++++ Input data

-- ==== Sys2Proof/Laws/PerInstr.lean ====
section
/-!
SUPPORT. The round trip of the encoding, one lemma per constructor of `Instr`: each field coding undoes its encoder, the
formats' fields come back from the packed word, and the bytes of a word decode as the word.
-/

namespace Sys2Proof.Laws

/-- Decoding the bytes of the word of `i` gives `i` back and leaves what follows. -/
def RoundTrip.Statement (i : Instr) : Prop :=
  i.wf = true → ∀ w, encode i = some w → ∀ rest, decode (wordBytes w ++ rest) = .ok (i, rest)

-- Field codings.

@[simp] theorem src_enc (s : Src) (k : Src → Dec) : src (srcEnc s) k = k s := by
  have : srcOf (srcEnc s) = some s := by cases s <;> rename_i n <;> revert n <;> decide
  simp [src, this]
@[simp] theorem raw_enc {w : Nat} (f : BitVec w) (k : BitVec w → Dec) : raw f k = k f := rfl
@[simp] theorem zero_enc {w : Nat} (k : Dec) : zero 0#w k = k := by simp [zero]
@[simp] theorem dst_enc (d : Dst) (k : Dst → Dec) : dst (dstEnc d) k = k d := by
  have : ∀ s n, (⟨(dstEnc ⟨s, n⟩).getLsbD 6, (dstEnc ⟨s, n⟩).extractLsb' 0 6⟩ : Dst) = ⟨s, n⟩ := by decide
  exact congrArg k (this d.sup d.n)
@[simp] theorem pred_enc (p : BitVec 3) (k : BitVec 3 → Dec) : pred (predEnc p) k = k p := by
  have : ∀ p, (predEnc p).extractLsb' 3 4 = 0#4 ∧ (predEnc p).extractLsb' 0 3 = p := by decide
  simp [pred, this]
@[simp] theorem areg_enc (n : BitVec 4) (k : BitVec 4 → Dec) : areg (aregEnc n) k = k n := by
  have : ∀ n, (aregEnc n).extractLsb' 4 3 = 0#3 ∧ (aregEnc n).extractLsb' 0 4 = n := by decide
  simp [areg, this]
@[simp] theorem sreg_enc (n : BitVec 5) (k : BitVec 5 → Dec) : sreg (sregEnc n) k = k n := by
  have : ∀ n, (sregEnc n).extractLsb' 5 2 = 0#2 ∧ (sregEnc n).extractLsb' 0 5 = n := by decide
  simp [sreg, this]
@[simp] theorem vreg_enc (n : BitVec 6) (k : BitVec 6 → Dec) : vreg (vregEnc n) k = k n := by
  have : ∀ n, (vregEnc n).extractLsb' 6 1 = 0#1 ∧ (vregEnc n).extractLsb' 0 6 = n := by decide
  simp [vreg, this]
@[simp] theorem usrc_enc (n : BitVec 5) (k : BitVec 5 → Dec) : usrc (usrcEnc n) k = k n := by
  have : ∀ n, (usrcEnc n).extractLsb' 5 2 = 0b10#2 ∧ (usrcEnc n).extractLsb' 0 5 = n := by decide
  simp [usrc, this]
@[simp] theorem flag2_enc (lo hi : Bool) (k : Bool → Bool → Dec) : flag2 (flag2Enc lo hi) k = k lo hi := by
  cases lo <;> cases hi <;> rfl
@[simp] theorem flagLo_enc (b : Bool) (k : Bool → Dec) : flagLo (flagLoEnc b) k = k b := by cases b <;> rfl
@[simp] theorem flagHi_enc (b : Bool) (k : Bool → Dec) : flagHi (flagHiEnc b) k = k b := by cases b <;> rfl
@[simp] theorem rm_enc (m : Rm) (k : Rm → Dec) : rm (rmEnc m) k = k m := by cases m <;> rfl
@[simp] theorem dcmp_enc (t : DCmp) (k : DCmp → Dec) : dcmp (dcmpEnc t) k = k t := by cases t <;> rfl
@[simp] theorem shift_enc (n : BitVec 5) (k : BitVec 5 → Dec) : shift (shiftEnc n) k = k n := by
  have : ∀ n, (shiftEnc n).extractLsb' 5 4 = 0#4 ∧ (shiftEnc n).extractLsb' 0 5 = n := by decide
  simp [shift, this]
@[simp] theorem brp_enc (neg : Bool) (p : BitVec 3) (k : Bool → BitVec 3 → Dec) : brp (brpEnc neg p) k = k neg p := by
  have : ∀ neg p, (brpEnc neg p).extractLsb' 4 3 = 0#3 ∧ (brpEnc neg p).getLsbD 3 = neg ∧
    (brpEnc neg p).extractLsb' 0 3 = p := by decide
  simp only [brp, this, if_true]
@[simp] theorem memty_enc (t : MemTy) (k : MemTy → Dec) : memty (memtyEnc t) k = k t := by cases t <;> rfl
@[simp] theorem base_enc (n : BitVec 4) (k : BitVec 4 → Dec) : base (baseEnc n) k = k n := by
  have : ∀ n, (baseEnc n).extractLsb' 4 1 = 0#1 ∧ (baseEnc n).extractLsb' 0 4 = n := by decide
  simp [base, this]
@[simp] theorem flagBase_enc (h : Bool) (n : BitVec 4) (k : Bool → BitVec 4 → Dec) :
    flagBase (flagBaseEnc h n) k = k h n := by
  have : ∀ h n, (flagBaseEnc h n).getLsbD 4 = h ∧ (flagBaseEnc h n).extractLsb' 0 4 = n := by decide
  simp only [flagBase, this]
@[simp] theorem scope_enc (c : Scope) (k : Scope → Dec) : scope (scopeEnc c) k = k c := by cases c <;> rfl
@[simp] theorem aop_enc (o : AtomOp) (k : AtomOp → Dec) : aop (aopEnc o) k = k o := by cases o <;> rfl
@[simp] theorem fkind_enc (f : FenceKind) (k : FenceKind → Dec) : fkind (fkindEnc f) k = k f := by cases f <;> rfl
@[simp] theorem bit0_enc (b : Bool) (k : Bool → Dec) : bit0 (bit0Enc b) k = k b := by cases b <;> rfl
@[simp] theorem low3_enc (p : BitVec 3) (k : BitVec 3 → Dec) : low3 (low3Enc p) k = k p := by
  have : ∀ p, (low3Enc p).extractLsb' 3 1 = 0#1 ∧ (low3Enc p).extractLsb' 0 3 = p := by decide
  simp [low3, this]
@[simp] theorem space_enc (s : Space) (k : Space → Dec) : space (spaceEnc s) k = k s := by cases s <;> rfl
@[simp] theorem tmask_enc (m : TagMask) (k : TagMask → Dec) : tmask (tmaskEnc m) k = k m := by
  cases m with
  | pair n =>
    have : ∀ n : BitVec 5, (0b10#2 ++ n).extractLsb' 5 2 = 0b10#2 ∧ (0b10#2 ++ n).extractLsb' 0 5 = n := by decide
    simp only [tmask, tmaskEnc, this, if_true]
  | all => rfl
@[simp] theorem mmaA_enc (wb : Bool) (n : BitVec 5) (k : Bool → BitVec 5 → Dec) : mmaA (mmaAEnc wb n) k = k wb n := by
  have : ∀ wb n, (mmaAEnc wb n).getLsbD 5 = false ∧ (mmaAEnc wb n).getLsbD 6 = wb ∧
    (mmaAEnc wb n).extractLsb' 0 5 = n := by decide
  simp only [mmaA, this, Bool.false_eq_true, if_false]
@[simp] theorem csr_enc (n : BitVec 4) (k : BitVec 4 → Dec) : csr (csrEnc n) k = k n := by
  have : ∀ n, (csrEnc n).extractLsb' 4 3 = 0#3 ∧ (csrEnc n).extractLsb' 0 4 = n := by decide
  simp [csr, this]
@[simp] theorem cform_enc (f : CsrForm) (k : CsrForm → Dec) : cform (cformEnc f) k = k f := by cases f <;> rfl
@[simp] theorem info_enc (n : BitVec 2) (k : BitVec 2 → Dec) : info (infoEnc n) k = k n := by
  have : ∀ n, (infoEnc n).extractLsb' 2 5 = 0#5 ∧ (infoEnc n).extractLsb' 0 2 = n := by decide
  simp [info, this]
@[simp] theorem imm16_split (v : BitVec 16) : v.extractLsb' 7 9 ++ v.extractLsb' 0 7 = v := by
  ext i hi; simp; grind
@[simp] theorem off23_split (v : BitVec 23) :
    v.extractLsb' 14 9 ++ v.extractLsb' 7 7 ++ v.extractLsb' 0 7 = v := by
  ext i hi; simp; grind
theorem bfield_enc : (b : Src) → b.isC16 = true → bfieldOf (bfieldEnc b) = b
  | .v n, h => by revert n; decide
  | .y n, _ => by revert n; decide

++++++++

- [Requirement] Set down, from the entries above, exactly the lines from the one with "simp [usrc, this]" up to and including the one with "theorem flagHi_enc (b", and no other lines.

- [Response area]
  simp [usrc, this]
@[simp] theorem flag2_enc (lo hi : Bool) (k : Bool → Bool → Dec) : flag2 (flag2Enc lo hi) k = k lo hi := by
  cases lo <;> cases hi <;> rfl
@[simp] theorem flagLo_enc (b : Bool) (k : Bool → Dec) : flagLo (flagLoEnc b) k = k b := by cases b <;> rfl
@[simp] theorem flagHi_enc (b : Bool) (k : Bool → Dec) : flagHi (flagHiEnc b) k = k b := by cases b <;> rfl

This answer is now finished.